▶ _Exercise directions_
Could you say how many lines in the records include "owner"? Please give the number by itself.

**** Provided entries

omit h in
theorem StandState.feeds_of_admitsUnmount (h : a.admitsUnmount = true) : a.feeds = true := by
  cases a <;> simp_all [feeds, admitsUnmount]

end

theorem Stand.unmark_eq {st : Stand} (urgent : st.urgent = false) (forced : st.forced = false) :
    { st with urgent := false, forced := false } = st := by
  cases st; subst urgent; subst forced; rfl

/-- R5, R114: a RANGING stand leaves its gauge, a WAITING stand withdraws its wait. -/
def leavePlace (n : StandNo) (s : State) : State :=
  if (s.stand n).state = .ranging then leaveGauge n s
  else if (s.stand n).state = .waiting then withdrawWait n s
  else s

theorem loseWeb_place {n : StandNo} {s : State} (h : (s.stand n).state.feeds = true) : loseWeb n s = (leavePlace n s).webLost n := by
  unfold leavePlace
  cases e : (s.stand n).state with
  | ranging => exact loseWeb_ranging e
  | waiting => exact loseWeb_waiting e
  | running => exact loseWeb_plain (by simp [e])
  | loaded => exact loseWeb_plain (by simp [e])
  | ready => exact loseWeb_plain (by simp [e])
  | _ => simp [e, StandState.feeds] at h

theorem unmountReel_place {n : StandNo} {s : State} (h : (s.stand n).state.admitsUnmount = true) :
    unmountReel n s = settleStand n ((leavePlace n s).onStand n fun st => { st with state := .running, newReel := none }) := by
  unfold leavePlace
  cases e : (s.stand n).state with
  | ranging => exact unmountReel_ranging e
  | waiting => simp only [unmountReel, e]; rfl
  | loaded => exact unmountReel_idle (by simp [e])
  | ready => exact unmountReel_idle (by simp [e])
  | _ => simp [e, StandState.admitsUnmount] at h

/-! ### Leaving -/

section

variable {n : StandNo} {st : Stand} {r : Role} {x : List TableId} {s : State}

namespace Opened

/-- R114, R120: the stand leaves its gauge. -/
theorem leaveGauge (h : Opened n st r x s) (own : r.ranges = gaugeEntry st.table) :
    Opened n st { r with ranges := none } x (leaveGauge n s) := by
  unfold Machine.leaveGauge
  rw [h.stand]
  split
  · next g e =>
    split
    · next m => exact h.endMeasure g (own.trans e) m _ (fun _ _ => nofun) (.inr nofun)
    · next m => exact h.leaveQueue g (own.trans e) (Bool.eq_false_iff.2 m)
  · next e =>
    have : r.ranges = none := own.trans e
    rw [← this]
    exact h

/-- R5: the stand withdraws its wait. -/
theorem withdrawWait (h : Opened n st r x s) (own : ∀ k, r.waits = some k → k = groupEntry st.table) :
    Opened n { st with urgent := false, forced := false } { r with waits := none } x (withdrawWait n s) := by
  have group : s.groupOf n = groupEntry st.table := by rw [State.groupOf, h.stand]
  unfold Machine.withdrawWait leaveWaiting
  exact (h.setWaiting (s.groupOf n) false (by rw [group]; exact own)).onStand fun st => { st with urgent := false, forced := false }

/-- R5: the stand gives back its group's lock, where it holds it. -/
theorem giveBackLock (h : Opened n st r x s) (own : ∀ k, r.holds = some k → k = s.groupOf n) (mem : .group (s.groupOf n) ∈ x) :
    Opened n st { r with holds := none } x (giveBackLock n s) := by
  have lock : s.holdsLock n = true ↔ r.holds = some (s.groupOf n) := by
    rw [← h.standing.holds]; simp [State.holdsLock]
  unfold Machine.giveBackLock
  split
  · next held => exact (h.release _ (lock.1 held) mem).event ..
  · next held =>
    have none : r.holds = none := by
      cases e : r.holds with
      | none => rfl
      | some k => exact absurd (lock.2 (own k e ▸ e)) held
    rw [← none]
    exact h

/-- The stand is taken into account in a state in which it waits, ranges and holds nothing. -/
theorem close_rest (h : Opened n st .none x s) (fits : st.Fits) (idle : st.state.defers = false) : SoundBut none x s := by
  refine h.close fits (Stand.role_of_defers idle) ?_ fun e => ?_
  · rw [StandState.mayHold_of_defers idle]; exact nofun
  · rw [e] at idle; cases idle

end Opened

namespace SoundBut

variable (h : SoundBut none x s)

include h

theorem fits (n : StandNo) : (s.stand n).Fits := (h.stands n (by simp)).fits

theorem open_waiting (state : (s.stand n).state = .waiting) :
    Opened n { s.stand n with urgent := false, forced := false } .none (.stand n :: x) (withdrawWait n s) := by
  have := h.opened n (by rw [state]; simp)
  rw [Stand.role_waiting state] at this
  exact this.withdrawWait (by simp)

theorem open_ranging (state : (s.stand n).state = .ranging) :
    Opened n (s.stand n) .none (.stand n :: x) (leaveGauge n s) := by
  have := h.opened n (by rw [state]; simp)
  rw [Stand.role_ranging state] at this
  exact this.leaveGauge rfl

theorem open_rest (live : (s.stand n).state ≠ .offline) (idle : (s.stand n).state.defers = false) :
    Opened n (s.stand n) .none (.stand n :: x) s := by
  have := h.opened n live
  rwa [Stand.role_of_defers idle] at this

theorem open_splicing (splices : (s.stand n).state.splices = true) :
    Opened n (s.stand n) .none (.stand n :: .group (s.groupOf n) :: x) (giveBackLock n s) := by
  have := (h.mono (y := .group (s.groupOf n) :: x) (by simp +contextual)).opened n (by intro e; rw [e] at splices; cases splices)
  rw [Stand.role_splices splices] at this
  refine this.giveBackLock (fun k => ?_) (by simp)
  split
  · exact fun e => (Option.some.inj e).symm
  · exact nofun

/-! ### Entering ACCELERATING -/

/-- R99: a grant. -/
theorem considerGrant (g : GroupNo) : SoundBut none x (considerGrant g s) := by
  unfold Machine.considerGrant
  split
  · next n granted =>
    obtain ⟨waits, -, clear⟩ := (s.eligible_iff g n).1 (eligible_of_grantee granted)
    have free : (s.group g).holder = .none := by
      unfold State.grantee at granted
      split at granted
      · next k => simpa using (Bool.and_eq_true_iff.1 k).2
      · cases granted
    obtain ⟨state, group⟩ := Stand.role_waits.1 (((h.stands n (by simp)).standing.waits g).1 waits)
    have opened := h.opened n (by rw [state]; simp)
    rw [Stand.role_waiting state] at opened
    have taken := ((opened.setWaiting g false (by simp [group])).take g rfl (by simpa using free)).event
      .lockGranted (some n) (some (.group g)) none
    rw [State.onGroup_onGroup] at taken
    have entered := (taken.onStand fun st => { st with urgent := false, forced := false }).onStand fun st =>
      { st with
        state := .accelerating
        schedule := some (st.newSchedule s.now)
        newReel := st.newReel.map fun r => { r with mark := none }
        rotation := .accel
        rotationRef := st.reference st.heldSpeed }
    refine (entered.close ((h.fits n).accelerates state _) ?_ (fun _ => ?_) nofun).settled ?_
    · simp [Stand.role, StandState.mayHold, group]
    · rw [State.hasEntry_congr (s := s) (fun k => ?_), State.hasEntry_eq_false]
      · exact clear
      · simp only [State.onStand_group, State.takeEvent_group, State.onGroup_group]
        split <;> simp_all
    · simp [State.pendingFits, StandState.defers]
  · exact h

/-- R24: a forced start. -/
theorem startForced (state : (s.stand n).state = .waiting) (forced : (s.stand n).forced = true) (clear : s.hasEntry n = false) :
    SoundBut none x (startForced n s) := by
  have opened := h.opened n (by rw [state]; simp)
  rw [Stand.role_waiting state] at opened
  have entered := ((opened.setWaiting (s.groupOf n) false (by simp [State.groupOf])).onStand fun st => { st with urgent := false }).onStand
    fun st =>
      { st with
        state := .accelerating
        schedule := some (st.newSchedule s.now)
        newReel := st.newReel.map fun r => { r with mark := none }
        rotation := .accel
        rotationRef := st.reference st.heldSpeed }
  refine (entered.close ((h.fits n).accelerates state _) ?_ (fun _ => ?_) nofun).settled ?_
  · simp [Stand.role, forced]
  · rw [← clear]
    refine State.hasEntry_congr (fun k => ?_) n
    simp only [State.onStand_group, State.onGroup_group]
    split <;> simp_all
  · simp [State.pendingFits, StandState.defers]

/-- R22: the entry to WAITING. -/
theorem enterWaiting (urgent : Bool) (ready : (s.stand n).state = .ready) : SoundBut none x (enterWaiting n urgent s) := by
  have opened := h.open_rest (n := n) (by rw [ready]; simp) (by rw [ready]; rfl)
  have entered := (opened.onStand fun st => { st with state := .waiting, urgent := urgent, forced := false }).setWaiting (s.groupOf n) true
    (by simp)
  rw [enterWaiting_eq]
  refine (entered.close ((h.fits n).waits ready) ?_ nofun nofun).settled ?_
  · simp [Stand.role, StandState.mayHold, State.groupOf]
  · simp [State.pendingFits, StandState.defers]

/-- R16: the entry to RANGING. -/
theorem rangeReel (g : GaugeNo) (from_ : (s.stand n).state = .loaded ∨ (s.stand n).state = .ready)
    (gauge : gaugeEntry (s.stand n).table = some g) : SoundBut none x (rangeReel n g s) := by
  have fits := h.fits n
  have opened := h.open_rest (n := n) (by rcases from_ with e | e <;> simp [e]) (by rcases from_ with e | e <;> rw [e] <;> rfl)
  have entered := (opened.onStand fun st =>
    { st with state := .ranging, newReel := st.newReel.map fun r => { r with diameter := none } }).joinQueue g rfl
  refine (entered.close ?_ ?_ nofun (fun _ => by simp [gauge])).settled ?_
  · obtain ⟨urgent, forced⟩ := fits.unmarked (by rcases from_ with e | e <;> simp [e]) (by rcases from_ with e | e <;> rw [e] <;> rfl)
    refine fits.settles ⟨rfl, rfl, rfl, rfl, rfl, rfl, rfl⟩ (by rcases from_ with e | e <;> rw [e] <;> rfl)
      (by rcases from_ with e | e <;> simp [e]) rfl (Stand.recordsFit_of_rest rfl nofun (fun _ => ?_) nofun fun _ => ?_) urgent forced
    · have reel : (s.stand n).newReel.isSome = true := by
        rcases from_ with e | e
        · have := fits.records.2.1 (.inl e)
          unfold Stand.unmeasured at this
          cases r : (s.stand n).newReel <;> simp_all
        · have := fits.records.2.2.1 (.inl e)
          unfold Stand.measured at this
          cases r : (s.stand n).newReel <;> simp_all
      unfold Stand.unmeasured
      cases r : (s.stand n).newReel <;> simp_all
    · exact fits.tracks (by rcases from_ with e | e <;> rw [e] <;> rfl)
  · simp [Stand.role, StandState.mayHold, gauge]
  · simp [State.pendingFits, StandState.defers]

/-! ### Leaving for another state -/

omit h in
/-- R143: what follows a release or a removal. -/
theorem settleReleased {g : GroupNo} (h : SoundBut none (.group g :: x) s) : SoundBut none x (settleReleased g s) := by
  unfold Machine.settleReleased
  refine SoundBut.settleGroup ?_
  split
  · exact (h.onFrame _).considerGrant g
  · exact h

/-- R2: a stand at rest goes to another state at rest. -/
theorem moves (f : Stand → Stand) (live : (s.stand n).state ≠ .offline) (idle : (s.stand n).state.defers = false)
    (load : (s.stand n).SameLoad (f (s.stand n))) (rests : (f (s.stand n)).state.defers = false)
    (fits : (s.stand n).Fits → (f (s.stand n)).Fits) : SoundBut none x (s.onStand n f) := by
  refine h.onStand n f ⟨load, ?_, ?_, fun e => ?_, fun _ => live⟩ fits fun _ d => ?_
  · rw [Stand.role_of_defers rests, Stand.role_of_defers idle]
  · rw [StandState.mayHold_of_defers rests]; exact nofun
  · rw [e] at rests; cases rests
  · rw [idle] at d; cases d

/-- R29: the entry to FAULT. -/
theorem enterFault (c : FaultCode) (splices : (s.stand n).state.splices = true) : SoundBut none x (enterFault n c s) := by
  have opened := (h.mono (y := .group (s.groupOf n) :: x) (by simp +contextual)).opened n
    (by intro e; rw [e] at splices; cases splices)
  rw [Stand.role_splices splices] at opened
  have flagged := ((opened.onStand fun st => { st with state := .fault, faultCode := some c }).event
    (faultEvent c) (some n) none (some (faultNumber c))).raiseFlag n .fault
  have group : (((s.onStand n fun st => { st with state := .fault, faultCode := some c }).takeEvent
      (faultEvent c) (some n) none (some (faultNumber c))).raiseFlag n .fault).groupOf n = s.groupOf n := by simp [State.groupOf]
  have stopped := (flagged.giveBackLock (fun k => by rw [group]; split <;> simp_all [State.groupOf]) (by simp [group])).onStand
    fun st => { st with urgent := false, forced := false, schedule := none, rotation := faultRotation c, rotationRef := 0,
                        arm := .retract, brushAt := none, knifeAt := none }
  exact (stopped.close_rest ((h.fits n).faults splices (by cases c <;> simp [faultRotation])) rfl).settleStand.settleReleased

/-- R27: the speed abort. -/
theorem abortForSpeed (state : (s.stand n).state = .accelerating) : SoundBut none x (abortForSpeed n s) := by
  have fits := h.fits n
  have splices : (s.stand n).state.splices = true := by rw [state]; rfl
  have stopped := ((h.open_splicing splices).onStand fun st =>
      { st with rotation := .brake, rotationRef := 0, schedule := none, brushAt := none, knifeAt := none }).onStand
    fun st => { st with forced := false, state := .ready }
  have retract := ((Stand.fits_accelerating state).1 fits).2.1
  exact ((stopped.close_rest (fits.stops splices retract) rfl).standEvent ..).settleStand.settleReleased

********
**** Provided entries

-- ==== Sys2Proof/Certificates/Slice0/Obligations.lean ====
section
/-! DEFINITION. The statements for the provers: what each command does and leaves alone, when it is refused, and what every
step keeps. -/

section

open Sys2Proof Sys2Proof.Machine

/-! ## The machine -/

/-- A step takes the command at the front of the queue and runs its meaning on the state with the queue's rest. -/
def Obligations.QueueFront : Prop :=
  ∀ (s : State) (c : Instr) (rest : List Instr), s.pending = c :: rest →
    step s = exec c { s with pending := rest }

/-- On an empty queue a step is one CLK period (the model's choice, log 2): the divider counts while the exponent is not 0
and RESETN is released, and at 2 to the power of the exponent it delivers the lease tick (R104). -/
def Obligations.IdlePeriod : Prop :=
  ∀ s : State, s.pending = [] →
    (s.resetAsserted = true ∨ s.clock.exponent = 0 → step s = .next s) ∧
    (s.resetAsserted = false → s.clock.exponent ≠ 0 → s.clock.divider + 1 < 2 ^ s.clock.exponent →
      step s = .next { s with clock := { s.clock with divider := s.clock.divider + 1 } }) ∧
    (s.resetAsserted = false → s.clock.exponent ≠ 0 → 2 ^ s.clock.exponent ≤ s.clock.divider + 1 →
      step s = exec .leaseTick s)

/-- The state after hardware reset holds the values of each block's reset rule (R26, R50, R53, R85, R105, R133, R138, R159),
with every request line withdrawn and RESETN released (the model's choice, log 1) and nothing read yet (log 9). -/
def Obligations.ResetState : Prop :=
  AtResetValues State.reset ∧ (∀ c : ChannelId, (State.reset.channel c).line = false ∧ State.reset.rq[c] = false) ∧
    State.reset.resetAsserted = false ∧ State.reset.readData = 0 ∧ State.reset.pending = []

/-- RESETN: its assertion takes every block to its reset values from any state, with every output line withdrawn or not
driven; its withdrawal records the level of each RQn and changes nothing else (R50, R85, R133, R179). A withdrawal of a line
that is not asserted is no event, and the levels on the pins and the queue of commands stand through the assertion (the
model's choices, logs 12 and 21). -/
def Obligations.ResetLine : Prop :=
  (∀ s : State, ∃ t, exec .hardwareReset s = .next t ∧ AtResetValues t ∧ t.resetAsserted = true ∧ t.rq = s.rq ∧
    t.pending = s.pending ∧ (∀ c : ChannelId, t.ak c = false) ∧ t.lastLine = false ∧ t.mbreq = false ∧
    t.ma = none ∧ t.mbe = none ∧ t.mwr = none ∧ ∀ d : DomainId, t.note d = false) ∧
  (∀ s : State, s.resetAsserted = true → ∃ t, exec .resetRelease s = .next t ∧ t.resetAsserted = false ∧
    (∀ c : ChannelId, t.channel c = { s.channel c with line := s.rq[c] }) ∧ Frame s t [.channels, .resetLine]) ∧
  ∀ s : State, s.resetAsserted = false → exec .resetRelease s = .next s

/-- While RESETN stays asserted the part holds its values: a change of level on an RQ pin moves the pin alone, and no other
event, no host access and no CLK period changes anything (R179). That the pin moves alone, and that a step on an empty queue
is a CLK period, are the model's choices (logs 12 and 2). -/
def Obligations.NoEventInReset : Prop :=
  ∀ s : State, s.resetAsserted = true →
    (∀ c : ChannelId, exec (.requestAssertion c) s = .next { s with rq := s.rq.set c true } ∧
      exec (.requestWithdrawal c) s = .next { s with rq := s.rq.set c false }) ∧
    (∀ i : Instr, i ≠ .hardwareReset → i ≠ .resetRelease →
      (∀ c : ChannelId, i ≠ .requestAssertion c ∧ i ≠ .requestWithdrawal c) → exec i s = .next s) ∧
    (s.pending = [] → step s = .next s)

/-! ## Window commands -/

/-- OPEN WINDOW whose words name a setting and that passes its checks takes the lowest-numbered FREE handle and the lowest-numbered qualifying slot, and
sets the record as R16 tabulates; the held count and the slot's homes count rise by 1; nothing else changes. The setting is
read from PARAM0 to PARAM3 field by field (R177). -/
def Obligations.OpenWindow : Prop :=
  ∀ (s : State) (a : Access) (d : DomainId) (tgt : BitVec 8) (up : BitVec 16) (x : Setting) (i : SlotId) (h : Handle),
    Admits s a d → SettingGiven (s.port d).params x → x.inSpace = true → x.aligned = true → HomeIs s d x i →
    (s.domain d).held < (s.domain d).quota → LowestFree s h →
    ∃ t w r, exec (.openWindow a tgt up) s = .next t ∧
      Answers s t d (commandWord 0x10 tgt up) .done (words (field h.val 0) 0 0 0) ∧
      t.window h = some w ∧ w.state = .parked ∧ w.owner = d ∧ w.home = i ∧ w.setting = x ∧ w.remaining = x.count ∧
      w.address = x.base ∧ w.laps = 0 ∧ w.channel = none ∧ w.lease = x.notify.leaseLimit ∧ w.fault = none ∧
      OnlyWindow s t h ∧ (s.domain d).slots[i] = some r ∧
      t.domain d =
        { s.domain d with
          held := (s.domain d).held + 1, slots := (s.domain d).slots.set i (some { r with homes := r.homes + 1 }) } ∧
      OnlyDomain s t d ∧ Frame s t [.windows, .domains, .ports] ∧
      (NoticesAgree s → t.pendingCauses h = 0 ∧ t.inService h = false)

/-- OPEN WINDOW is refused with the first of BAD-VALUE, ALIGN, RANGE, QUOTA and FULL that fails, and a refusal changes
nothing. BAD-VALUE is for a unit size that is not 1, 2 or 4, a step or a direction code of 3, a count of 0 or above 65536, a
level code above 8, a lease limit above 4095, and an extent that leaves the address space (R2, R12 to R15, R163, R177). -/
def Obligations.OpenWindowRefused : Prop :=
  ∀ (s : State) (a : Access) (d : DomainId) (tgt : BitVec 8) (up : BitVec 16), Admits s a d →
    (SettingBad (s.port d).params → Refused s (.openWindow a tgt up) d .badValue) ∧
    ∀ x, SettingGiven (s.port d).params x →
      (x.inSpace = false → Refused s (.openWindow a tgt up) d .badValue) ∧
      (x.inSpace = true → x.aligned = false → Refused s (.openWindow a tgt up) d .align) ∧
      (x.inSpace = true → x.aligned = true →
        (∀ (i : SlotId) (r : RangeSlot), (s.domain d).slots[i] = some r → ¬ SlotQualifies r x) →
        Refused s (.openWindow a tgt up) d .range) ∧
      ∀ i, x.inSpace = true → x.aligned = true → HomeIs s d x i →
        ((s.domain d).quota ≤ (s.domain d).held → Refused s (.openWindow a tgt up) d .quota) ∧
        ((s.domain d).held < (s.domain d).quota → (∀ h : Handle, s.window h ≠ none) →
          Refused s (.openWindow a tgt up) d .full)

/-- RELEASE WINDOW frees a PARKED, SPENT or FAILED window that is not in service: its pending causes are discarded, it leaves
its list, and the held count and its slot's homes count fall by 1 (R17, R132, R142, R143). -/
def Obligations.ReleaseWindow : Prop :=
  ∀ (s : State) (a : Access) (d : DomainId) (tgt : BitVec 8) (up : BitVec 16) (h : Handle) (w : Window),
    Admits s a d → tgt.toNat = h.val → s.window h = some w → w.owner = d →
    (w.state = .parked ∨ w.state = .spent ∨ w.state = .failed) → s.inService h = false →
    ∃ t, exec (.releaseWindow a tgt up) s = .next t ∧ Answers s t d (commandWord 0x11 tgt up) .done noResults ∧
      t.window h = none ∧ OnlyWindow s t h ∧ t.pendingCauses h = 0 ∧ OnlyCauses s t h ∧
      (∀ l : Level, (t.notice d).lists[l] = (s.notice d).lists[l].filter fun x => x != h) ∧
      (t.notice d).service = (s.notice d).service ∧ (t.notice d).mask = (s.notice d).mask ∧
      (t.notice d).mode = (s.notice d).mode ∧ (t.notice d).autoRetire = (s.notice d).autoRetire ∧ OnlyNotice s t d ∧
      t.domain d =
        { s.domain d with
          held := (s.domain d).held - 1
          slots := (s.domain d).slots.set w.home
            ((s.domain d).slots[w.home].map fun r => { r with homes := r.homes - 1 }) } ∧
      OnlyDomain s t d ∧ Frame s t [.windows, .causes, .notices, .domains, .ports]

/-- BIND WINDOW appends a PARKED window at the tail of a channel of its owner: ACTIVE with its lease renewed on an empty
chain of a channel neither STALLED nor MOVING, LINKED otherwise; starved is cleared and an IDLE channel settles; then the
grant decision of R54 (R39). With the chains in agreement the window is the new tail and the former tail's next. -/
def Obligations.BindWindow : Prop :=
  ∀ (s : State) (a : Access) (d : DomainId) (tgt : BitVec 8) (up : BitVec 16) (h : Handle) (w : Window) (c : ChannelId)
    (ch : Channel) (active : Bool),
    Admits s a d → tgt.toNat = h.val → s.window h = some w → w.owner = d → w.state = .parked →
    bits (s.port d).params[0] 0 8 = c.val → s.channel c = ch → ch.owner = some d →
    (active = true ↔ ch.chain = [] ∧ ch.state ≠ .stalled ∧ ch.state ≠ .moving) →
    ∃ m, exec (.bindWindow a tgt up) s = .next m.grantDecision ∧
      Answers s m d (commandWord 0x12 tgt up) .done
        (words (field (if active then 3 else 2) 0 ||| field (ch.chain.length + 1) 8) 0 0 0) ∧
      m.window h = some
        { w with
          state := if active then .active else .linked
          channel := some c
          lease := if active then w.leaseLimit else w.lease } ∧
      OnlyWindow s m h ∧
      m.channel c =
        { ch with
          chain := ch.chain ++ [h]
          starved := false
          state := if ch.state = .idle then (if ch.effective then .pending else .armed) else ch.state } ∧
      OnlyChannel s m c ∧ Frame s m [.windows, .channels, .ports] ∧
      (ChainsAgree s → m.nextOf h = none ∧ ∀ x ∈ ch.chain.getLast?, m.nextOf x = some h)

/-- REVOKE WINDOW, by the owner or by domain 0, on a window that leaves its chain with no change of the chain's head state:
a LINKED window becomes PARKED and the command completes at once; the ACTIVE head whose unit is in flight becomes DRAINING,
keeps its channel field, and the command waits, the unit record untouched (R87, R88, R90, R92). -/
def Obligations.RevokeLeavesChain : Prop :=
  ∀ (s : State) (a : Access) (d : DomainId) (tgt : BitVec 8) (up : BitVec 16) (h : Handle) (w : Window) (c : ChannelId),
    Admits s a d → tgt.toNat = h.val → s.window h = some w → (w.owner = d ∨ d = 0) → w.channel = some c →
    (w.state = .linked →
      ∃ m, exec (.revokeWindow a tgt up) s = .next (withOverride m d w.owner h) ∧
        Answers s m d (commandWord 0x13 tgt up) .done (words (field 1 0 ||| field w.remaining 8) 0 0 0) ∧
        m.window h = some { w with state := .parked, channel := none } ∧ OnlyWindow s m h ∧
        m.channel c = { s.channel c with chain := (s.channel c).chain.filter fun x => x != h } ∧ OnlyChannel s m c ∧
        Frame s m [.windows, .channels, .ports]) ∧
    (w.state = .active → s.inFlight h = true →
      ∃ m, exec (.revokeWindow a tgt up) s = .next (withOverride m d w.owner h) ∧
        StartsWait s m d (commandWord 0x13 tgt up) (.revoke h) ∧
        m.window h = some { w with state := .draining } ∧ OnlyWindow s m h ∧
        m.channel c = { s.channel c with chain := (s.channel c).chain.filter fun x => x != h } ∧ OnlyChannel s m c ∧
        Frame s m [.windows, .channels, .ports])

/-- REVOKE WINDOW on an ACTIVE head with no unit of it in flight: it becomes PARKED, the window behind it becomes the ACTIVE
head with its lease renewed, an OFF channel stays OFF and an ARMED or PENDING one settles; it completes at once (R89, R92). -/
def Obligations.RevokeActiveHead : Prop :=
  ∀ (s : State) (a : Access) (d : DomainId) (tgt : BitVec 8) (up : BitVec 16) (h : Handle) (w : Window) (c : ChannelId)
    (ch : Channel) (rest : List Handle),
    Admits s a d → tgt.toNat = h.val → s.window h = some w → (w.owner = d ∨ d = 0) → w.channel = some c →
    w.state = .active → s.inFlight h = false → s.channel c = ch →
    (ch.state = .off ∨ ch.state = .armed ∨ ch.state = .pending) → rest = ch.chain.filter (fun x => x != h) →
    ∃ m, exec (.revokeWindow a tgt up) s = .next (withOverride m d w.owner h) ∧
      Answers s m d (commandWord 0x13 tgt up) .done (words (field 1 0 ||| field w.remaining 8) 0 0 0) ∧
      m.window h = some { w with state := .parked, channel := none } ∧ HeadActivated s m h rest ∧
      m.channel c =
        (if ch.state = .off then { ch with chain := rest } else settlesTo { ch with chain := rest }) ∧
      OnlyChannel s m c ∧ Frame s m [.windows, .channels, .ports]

********

▶ _Reply_
11